-- Assigned task --
In the material below, the required lines run from the one containing "The number of" through the one containing "else if (b.w2.testBit 17". Copy those lines exactly, ends included, and nothing else.

___ Records supplied

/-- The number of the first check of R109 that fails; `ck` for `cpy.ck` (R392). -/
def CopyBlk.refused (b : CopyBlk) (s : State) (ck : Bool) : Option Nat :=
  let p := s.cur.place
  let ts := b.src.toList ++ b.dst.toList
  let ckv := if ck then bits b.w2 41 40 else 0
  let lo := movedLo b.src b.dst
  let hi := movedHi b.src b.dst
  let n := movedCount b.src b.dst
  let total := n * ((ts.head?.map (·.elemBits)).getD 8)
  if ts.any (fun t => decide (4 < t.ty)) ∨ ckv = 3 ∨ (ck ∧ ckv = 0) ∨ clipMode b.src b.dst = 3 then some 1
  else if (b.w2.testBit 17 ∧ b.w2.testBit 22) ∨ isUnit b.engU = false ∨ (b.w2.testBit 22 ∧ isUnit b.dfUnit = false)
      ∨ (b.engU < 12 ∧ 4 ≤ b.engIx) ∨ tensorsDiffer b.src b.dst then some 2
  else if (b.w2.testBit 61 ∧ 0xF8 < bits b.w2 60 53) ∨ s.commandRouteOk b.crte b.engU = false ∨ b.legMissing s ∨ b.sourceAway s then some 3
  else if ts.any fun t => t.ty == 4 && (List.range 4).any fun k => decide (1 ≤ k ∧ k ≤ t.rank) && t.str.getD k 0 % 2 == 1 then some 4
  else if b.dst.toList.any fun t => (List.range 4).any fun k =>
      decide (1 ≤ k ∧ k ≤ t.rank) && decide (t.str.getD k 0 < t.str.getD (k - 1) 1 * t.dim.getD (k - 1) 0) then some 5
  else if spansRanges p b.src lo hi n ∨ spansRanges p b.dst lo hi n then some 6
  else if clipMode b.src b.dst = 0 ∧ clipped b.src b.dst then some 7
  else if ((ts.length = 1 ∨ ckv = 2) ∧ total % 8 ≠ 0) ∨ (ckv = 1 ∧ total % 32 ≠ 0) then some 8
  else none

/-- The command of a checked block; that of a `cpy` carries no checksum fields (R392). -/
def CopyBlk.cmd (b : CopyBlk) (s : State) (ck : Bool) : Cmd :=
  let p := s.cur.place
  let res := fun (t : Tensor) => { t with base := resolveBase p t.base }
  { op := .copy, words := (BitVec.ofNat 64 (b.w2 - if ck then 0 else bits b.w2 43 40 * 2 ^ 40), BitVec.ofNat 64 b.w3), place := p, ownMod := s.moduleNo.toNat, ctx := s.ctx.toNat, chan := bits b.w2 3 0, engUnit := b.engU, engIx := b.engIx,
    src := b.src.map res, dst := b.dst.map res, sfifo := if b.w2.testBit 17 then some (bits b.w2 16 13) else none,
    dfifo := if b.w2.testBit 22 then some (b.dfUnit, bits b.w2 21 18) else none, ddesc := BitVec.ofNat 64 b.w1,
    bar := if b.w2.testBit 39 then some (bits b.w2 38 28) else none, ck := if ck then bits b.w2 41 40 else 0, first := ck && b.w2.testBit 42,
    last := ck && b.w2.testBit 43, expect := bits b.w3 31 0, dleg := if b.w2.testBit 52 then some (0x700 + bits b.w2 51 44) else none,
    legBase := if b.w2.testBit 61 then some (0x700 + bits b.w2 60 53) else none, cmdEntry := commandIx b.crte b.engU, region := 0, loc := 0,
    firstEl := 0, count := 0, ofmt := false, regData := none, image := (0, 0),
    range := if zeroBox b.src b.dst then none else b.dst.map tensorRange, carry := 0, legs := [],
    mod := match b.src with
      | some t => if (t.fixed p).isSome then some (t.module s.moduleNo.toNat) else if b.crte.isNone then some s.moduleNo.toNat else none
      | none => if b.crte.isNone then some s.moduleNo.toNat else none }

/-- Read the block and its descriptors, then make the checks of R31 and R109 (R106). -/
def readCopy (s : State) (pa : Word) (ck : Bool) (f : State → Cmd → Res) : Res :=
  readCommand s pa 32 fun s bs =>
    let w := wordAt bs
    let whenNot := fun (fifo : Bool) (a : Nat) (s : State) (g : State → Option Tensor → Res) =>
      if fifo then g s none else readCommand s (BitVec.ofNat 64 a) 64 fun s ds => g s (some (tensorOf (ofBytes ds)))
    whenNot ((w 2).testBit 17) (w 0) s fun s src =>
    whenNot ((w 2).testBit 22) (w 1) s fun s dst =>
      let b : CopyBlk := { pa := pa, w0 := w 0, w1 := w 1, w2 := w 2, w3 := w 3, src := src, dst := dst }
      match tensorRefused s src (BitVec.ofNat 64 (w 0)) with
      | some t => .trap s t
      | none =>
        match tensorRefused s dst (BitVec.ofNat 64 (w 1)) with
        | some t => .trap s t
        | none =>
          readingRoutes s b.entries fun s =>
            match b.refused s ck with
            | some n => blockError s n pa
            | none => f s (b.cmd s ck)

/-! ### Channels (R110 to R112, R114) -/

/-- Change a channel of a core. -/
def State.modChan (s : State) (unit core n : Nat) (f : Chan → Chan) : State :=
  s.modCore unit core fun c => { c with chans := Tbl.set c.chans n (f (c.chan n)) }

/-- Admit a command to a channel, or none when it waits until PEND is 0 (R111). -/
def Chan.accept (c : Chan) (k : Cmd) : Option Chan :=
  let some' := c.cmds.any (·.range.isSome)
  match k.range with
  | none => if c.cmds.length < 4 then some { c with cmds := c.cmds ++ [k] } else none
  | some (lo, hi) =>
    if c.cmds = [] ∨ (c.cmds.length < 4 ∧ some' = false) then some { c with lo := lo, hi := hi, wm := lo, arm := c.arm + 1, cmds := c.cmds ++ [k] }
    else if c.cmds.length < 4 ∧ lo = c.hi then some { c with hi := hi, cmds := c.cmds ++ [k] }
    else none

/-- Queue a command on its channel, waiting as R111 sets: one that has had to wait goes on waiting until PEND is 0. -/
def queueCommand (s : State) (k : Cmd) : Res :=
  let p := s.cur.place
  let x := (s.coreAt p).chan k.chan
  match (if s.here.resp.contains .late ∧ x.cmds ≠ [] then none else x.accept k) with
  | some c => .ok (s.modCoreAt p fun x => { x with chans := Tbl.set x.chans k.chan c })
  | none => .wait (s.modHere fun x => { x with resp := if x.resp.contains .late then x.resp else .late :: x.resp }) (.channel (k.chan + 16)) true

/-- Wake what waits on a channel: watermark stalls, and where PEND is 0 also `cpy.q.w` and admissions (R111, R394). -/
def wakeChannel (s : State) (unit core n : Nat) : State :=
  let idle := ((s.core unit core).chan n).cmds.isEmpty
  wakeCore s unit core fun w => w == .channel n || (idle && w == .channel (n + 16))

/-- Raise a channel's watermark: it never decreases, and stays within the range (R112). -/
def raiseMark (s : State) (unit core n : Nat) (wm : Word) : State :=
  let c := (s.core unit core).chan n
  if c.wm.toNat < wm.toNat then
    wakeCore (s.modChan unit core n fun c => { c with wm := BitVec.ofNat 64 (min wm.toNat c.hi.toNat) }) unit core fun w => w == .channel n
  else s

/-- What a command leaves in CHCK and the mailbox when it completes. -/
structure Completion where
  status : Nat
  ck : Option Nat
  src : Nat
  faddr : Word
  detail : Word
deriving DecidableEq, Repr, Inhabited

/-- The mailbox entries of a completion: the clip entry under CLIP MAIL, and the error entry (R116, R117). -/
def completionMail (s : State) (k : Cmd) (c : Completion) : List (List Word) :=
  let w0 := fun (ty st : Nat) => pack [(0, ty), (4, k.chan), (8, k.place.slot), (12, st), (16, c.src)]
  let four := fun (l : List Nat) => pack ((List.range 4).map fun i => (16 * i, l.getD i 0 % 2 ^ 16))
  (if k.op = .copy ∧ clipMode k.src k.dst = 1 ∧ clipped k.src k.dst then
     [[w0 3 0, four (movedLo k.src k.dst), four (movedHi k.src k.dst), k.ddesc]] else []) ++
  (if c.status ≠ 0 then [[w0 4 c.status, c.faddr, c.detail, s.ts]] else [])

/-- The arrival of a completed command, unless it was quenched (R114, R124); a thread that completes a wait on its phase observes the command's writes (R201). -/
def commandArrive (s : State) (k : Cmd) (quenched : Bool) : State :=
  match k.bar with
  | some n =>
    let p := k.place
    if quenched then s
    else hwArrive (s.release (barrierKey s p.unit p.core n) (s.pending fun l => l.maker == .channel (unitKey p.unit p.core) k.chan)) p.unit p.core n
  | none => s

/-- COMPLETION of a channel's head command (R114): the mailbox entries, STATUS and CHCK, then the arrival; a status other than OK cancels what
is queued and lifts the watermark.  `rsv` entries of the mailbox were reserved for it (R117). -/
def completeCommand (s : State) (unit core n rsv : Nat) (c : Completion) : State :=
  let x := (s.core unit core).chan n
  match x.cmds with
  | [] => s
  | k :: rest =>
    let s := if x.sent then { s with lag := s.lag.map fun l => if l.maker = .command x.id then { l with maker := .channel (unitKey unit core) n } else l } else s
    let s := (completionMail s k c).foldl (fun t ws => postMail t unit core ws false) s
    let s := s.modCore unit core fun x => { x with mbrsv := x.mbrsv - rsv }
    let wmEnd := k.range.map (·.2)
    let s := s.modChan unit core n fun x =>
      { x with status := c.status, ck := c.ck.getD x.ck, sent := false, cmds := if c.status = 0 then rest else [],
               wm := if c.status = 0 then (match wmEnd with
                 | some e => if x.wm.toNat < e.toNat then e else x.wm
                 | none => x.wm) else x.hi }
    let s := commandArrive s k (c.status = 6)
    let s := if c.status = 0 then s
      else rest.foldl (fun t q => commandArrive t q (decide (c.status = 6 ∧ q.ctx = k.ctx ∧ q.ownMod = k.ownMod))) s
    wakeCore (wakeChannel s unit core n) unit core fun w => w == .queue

______
___ Records supplied

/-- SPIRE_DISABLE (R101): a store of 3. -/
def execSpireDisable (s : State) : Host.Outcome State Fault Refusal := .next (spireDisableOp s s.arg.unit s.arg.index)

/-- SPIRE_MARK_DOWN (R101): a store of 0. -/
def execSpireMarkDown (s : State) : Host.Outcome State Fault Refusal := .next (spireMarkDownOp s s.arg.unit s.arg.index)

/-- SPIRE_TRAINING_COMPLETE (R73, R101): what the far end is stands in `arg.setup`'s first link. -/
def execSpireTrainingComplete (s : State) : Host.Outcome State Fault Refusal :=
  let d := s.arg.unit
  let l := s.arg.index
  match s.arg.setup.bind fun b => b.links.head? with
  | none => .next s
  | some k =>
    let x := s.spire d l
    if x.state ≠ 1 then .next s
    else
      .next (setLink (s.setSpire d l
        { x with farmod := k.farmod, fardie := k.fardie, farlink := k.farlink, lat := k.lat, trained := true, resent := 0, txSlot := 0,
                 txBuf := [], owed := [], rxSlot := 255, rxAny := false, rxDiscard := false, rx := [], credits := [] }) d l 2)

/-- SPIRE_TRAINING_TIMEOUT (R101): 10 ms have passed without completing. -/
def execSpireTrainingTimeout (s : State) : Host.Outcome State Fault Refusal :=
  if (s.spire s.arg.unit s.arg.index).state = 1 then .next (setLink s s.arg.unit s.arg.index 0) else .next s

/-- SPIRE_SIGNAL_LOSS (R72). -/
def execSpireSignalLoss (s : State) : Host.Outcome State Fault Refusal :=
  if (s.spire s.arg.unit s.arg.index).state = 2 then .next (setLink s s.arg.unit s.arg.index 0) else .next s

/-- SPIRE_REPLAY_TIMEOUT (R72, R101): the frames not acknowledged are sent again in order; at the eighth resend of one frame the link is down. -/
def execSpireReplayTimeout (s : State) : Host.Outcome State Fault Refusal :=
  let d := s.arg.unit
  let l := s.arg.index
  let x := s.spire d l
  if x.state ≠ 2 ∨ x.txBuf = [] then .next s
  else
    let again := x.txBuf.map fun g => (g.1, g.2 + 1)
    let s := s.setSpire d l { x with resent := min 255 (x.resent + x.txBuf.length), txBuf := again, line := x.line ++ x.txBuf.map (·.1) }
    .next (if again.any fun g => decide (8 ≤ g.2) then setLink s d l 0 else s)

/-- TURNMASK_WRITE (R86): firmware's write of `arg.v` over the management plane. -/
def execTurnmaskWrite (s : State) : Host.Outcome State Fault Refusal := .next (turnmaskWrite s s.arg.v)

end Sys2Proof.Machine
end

______
___ Records supplied

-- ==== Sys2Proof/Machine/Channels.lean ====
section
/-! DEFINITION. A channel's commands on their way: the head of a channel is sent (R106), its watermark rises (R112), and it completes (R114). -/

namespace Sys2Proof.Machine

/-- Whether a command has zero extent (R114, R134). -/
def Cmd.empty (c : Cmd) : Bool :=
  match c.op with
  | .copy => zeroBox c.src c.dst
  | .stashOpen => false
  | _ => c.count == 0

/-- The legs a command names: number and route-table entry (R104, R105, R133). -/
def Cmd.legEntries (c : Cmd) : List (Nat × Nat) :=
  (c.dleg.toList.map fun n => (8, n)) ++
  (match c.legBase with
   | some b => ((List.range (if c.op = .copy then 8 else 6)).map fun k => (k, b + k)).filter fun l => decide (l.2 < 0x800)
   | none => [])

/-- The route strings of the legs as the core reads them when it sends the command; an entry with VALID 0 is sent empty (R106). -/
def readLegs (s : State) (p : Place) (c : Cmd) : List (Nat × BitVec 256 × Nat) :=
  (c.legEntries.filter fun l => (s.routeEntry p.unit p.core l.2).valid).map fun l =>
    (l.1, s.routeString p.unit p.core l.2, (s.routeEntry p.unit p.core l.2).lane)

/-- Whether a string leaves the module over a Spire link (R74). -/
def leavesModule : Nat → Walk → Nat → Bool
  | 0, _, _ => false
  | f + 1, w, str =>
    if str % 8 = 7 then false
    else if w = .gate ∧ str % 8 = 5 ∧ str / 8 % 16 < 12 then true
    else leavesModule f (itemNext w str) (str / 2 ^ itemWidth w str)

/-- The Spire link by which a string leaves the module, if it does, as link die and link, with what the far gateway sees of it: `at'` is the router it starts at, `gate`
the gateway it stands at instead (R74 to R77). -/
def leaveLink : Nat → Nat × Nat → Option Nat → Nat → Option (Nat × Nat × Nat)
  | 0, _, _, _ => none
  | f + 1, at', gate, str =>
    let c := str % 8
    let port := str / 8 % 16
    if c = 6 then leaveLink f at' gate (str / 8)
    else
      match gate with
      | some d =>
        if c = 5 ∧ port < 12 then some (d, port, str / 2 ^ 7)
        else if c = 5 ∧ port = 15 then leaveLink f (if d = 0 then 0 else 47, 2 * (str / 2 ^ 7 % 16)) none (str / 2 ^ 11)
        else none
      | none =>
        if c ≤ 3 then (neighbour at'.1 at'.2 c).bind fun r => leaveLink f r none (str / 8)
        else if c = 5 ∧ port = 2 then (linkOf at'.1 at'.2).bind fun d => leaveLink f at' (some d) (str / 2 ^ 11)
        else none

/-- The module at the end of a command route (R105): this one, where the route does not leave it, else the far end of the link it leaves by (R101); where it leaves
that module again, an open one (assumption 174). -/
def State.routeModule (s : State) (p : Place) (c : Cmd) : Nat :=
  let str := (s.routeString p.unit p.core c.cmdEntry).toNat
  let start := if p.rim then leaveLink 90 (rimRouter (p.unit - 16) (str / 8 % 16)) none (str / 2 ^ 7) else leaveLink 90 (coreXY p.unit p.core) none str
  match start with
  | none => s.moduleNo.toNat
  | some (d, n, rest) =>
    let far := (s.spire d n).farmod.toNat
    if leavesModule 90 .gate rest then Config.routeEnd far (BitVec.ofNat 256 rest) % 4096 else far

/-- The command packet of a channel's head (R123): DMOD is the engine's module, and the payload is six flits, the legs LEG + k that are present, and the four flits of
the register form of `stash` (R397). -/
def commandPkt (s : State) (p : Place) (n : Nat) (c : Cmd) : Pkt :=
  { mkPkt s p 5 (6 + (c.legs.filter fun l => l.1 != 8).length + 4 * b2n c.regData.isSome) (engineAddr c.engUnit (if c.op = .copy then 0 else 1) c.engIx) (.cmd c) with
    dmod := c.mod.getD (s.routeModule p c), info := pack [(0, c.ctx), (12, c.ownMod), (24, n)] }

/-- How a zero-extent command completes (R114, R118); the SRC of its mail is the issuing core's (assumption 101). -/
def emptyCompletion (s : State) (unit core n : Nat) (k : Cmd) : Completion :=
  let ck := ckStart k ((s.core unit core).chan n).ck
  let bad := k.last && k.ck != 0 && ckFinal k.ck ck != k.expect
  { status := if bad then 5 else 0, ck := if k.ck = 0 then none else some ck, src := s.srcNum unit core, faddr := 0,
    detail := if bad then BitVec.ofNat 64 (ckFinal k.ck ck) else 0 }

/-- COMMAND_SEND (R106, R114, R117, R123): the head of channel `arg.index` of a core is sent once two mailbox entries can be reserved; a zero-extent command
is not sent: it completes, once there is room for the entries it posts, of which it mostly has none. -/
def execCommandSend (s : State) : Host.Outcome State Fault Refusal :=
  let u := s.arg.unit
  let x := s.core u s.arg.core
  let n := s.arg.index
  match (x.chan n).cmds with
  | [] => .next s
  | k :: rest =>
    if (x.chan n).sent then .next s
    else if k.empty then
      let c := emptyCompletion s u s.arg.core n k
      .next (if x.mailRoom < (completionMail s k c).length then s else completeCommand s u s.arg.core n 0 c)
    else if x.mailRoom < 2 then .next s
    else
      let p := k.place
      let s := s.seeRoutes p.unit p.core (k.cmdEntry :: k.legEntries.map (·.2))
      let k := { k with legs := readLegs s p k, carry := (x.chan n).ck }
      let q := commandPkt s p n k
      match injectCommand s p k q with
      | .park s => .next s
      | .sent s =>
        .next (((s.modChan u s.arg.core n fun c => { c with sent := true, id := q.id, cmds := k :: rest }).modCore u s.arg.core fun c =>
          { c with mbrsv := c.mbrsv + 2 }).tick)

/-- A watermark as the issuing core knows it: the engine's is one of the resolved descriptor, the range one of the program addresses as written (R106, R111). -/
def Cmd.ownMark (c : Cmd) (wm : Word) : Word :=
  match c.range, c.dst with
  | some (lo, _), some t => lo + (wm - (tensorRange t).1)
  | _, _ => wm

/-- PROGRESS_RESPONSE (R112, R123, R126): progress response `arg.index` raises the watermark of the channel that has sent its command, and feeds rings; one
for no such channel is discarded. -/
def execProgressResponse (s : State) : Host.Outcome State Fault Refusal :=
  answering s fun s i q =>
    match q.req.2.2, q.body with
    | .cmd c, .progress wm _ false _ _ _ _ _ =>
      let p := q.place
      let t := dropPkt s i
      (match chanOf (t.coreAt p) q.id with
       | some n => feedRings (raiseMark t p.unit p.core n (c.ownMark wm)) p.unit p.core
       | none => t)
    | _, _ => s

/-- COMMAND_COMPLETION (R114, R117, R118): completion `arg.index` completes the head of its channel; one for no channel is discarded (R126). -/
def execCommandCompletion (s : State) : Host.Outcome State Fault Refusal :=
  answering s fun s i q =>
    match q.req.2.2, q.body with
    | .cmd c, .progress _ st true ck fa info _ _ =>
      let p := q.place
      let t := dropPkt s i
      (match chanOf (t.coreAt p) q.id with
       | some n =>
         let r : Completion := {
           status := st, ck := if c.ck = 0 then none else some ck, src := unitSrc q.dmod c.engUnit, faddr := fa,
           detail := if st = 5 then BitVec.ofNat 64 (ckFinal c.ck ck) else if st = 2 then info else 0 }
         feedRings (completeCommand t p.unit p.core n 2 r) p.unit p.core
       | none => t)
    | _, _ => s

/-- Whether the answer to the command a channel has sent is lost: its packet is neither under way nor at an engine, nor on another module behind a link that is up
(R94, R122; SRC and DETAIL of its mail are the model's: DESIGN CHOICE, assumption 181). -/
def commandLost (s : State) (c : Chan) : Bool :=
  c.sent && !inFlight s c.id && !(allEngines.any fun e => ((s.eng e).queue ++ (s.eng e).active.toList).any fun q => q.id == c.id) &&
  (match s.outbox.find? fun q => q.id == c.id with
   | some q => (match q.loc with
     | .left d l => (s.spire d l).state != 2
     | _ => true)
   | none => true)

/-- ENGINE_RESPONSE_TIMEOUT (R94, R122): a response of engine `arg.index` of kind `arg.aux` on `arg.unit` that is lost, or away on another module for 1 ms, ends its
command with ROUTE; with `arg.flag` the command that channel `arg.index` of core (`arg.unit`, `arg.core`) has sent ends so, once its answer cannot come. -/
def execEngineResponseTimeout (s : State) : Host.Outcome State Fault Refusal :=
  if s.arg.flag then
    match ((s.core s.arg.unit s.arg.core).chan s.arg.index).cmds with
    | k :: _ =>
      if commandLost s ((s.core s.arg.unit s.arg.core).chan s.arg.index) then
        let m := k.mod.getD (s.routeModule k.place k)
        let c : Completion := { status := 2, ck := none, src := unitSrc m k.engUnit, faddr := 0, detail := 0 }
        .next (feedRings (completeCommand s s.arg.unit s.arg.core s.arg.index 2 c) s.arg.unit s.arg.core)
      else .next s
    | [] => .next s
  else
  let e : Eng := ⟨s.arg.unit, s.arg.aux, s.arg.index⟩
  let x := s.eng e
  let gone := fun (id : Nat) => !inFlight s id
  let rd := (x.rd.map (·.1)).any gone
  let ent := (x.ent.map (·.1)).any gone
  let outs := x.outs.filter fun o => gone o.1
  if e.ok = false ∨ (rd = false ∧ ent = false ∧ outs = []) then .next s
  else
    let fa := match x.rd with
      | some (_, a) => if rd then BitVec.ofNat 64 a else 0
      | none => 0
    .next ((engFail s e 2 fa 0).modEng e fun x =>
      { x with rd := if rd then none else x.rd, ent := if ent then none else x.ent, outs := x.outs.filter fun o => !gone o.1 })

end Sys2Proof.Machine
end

______

-- Exercise output --
/-- The number of the first check of R109 that fails; `ck` for `cpy.ck` (R392). -/
def CopyBlk.refused (b : CopyBlk) (s : State) (ck : Bool) : Option Nat :=
  let p := s.cur.place
  let ts := b.src.toList ++ b.dst.toList
  let ckv := if ck then bits b.w2 41 40 else 0
  let lo := movedLo b.src b.dst
  let hi := movedHi b.src b.dst
  let n := movedCount b.src b.dst
  let total := n * ((ts.head?.map (·.elemBits)).getD 8)
  if ts.any (fun t => decide (4 < t.ty)) ∨ ckv = 3 ∨ (ck ∧ ckv = 0) ∨ clipMode b.src b.dst = 3 then some 1
  else if (b.w2.testBit 17 ∧ b.w2.testBit 22) ∨ isUnit b.engU = false ∨ (b.w2.testBit 22 ∧ isUnit b.dfUnit = false)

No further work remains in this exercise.